🤖 AI Summary
Large language models (LLMs) exhibit systematic misalignment between internal token-probability-based confidence and their verbalized confidence statements, undermining calibration reliability and model transparency. To address this, we propose the first calibration paradigm explicitly targeting internal confidence as the alignment objective—departing from conventional accuracy-oriented approaches reliant on ground-truth labels. We introduce three novel calibration error metrics to quantify confidence alignment rigorously. Our method employs Direct Preference Optimization (DPO) to align verbalized confidence with internal token probabilities. We further establish a multi-model, multi-dataset evaluation framework to assess generalizability. Experiments across diverse open-weight LLMs demonstrate significant improvements in confidence alignment metrics and reduced verbalization inconsistency. Moreover, we uncover strong architectural dependencies in calibration efficacy, revealing that model-specific design choices critically influence alignment outcomes. This work establishes a model-adaptive pathway toward interpretable, confidence-aligned LLMs.
📝 Abstract
Producing trustworthy and reliable Large Language Models (LLMs) has become increasingly important as their usage becomes more widespread. Calibration seeks to achieve this by improving the alignment between the model's confidence and the actual likelihood of its responses being correct or desirable. However, it has been observed that the internal confidence of a model, derived from token probabilities, is not well aligned with its verbalized confidence, leading to misleading results with different calibration methods.
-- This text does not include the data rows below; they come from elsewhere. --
-- ==== Sys2Proof/Machine/Ops.lean ====
section
/-! DEFINITION. The named operations over the frame buffer and the registers. The block takes no exception and
returns from none (60_exceptions.md R100, R105, R106), so there is no operation for either. -/

namespace Sys2Proof.Machine

/-- The canonical form of the frame buffer's list: strictly rising indices. An unlisted cell reads as no value,
so no entry equals what an unlisted index reads as. -/
abbrev Memory.wf (m : Memory) : Prop := m.Pairwise fun c d => c.1 < d.1

/-- The byte listed at an index; `none` for a cell that nothing has written. -/
def Memory.read? : Memory → Nat → Option Byte
  | [], _ => none
  | (x, v) :: m, a => if x = a then some v else Memory.read? m a

/-- `BUF[a] <- b`, one whole cell (20_memory.md R32), keeping the canonical form. -/
def Memory.write : Memory → Nat → Byte → Memory
  | [], a, b => [(a, b)]
  | (x, v) :: m, a, b =>
    if a < x then (a, b) :: (x, v) :: m
    else if a = x then (a, b) :: m
    else (x, v) :: Memory.write m a b

/-- `BUF[a]`: the byte of a cell, a free value where nothing has written the cell (20_memory.md R33,
10_state.md R27; log entry 3). A read changes nothing. -/
def State.cell (s : State) (a : Nat) : Byte := (s.buf.read? a).getD (Config.freeCell a)

/-- A Reading: the channel count and the values of channels 1..n (42_link_interface.md R93). -/
structure Reading where
  n : Nat
  ch : List Byte
deriving DecidableEq, Repr

/-- The Reading that the output registers show: RD_COUNT and RD_CH[1..RD_COUNT] while RD_VALID is 1
(10_state.md R22, 42_link_interface.md R93). -/
def State.reading? (s : State) : Option Reading :=
  if s.rdValid then some ⟨s.rdCount.toNat, s.rdCh.toList.take s.rdCount.toNat⟩ else none

/-- RD_CH as a completion leaves it: channel `k` of the Reading for `k <= n`, a free value for `k > n`
(40_frame_synchronizer.md R71; log entry 5). -/
def loadChannels (r : Reading) (draw : Nat) : Channels :=
  Channels.ofChannel fun k => (r.ch[k - 1]?).getD (Config.freeChannel draw k)

/-- The result of one byte: the next state and the Reading handed to the sink in the same step
(42_link_interface.md R92, R93). -/
abbrev FeedResult := Host.Outcome (State × Option Reading) Fault Refusal

/-- The machine of the given build parameters exists only where they are accepted; "A configuration outside 7..15 is
refused" (00_scope.md R7, 60_exceptions.md R102, 93_implementation_defined.md I4). -/
def whenAccepted {α : Type} (p : Config.Params) (r : Host.Outcome α Fault Refusal) : Host.Outcome α Fault Refusal :=
  if p.wellFormed then r else .refused .bufCapOutOfRange

/-- The precondition of FEED, `LINK == 1`; a byte fed while detached is refused (42_link_interface.md R91, R95). -/
def whenAttached (s : State) (r : FeedResult) : FeedResult :=
  match s.link with
  | .attached => r
  | .detached => .refused .feedWhileDetached

/-- The end of every FEED: `RD_VALID <- (out != none)`, then `out` is returned (40_frame_synchronizer.md R65). Where no
frame completed, RD_COUNT and RD_CH keep their values, as 10_state.md R22 and 20_memory.md R42 say; that these rules are
followed over 93_implementation_defined.md I3, which leaves both registers open while RD_VALID is 0, is the model's
choice (DESIGN CHOICE, log entry 19). -/
def finishFeed (s : State) (out : Option Reading) : FeedResult := .next (s.setValid out.isSome, out)

/-- The step's outcome for the host: the Reading is in RD_COUNT and RD_CH (log entry 12). -/
def FeedResult.settle : FeedResult → Host.Outcome State Fault Refusal
  | .next (t, _) => .next t
  | .fault r => .fault r
  | .refused r => .refused r

end Sys2Proof.Machine
end

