-- ==== Sys2Proof/Tests/Slice0.lean ====
section
/-! SUPPORT. The model's own tests: the checks of WellFormed, words written out from the patterns of 30_encoding.md R63,
single steps with the results of 95_test_vectors.md (the vector's id stands in the name), and a witness for the
hypotheses of every obligation. -/

namespace Sys2Proof.Tests

open Machine

/-- The cells from an index on. -/
def cellsFrom : Nat → List Byte → Memory
  | _, [] => []
  | a, b :: bs => (a, b) :: cellsFrom (a + 1) bs

/-- A state `(PHASE, LEN, IDX)` of 95_test_vectors.md with the first cells of BUF; LEN -1 is written 31. -/
def stateOf (ph : Phase) (len idx : Nat) (bs : List Byte) : State :=
  { State.reset with phase := ph, len := BitVec.ofNat 5 len, idx := BitVec.ofNat 4 idx, buf := cellsFrom 0 bs }

/-- The outcome is a next state that passes the check. -/
def nextThat (o : Host.Outcome State Fault Refusal) (p : State → Bool) : Bool :=
  match o with
  | .next t => p t
  | _ => false

/-- The outcome is a refusal of a byte while detached. -/
def refusedDetached (o : Host.Outcome State Fault Refusal) : Bool :=
  match o with
  | .refused .feedWhileDetached => true
  | _ => false

/-- `(PHASE, LEN, IDX)` of a state. -/
def at3 (t : State) (ph : Phase) (len idx : Nat) : Bool :=
  t.phase == ph && t.len.toNat == len && t.idx.toNat == idx

/-! ## WellFormed refuses -/

theorem test_wellFormed_refuses_rows :
    [Instr.data0 0x80#8, .data10 0x7F#8, .data10 0xC0#8, .data110 0xBF#8, .data110 0xE0#8, .data1110 0xDF#8,
      .data1110 0xF3#8].all (fun i => !i.wellFormed) = true := by decide

theorem test_wellFormed_refuses_pseudo :
    [Pseudo.sync 16, .data 0xF3, .frame 0xF0 [], .frame 0 [0xF1], .frame 0 (List.replicate 14 0), .noise [0, 0xF0]].all
      (fun p => !p.wellFormed && p.expand.isNone) = true := by decide

theorem test_wellFormed_refuses_capacity :
    [6, 16].all (fun n => !(Config.Params.mk n).wellFormed) = true ∧
    [7, 8, 15].all (fun n => (Config.Params.mk n).wellFormed) = true := by decide

/-! ## Decode -/

theorem test_decode_sync : decodeByte 0b11110110#8 = .sync 6#4 := by decide
theorem test_decode_data0 : decodeByte 0b01010101#8 = .data0 0x55#8 := by decide
theorem test_decode_data10 : decodeByte 0b10101010#8 = .data10 0xAA#8 := by decide
theorem test_decode_data110 : decodeByte 0b11000001#8 = .data110 0xC1#8 := by decide
theorem test_decode_data1110 : decodeByte 0b11101111#8 = .data1110 0xEF#8 := by decide
theorem test_decode_stream_end : decode [] = .error .endOfStream := rfl
theorem test_decodeTableWord : decodeTableWord 8 0xF4 = some (.sync 4#4) ∧ decodeTableWord 8 0x0F = some (.data0 0x0F#8) := by
  decide

/-- The class table V-K1 to V-K10. -/
theorem test_VK : [0x00#8, 0x7F#8, 0x80#8, 0xEF#8, 0x0F#8].all (fun b => byteClass b == .DATA) = true ∧
    [0xF0#8, 0xF1#8, 0xF8#8, 0xFE#8, 0xFF#8].all (fun b => byteClass b == .SYNC) = true := by decide
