-- ==== Sys2Proof/Syntax.lean ====
section
/-! DEFINITION. The commands of the TX48: one constructor per row of the opcode table, in the table's order, with its operands; and the
types of the operands. A row that an access to a register brings about names its requester `who` (R9, R11). -/
namespace Sys2Proof

/-- Who accesses a register (R9, R11): the host, a Sepia thread, a DMA channel, a lane's control channel, another unit of the part. -/
inductive Requester where
  | host
  | core (c t : Nat)
  | dma (ch : Nat)
  | lane (n : Nat)
  | unit
deriving DecidableEq, Repr

/-- What ECC finds in the words that a command reads from a memory: nothing, single-bit errors that it corrects, an error that it
cannot correct. -/
inductive Upset where
  | none
  | corrected
  | damaged
deriving DecidableEq, Repr

/-- A crossing frame as its flits are received, corrected and descrambled (R94, R97): the flits where it stands, the first where its
HEAD stands (a v1 flit in the low 128 bits); codewords overlapping the frame that are uncorrectable, and symbols corrected in it. -/
structure RxFrame where
  flits : List (BitVec 256)
  uncorr : Nat
  /-- of these, the ones that no frame before has overlapped -/
  newUncorr : Nat
  corr : Nat
deriving DecidableEq, Repr

/-- A codeword as the receiver looks for it (R92): SYNC, CWSEQ, and whether it is uncorrectable. -/
structure Codeword where
  sync : BitVec 10
  seq : BitVec 4
  bad : Bool
deriving DecidableEq, Repr

/-- A candidate as an engine emits it (R181, R184), with the full sums. -/
structure Cand where
  cls : Nat
  row : Nat
  col : Nat
  core : Nat
  ring : Nat
  vcore : Bool
  vring : Bool
  sat : Bool
  veto : Bool
  iso : Bool
  coll : Bool
  shape : Nat
deriving DecidableEq, Repr

/-- A word that a pair member emits (R189). -/
inductive EWord where
  | cand (c : Cand)
  /-- the end word: candidate count and CRC -/
  | fin (count crc : Nat)
deriving DecidableEq, Repr

/-- What goes wrong in one of DEC's three copies as it evaluates a crossing (R212, R213): bits of the decision word and of TAV that come out
wrong, prescale accumulators (line, value) that its state takes instead, and whether the cause is an uncorrectable table word. -/
structure DecFault where
  copy : Fin 3
  word : BitVec 64
  tav : BitVec 256
  accs : List (Nat × Nat)
  uncorr : Bool
deriving DecidableEq, Repr

/-- A block whose words ECC corrects as a command goes on (R238, R256, R307, R318, R392). -/
inductive EccUnit where
  | qm
  | dram (c : Fin 4)
  | cvl
  | vox
  | irq
deriving DecidableEq, Repr

/-- How a phase of DisplayPort link training comes out (R281): the clock is recovered, the link is trained, or training fails. -/
inductive TrainResult where
  | clock
  | success
  | failure
deriving DecidableEq, Repr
In this paper, we propose Direct Confidence Alignment (DCA), a method using Direct Preference Optimization to align an LLM's verbalized confidence with its internal confidence rather than ground-truth accuracy, enhancing model transparency and reliability by ensuring closer alignment between the two confidence measures. We evaluate DCA across multiple open-weight LLMs on a wide range of datasets. To further assess this alignment, we also introduce three new calibration error-based metrics. Our results show that DCA improves alignment metrics on certain model architectures, reducing inconsistencies in a model's confidence expression. However, we also show that it can be ineffective on others, highlighting the need for more model-aware approaches in the pursuit of more interpretable and trustworthy LLMs.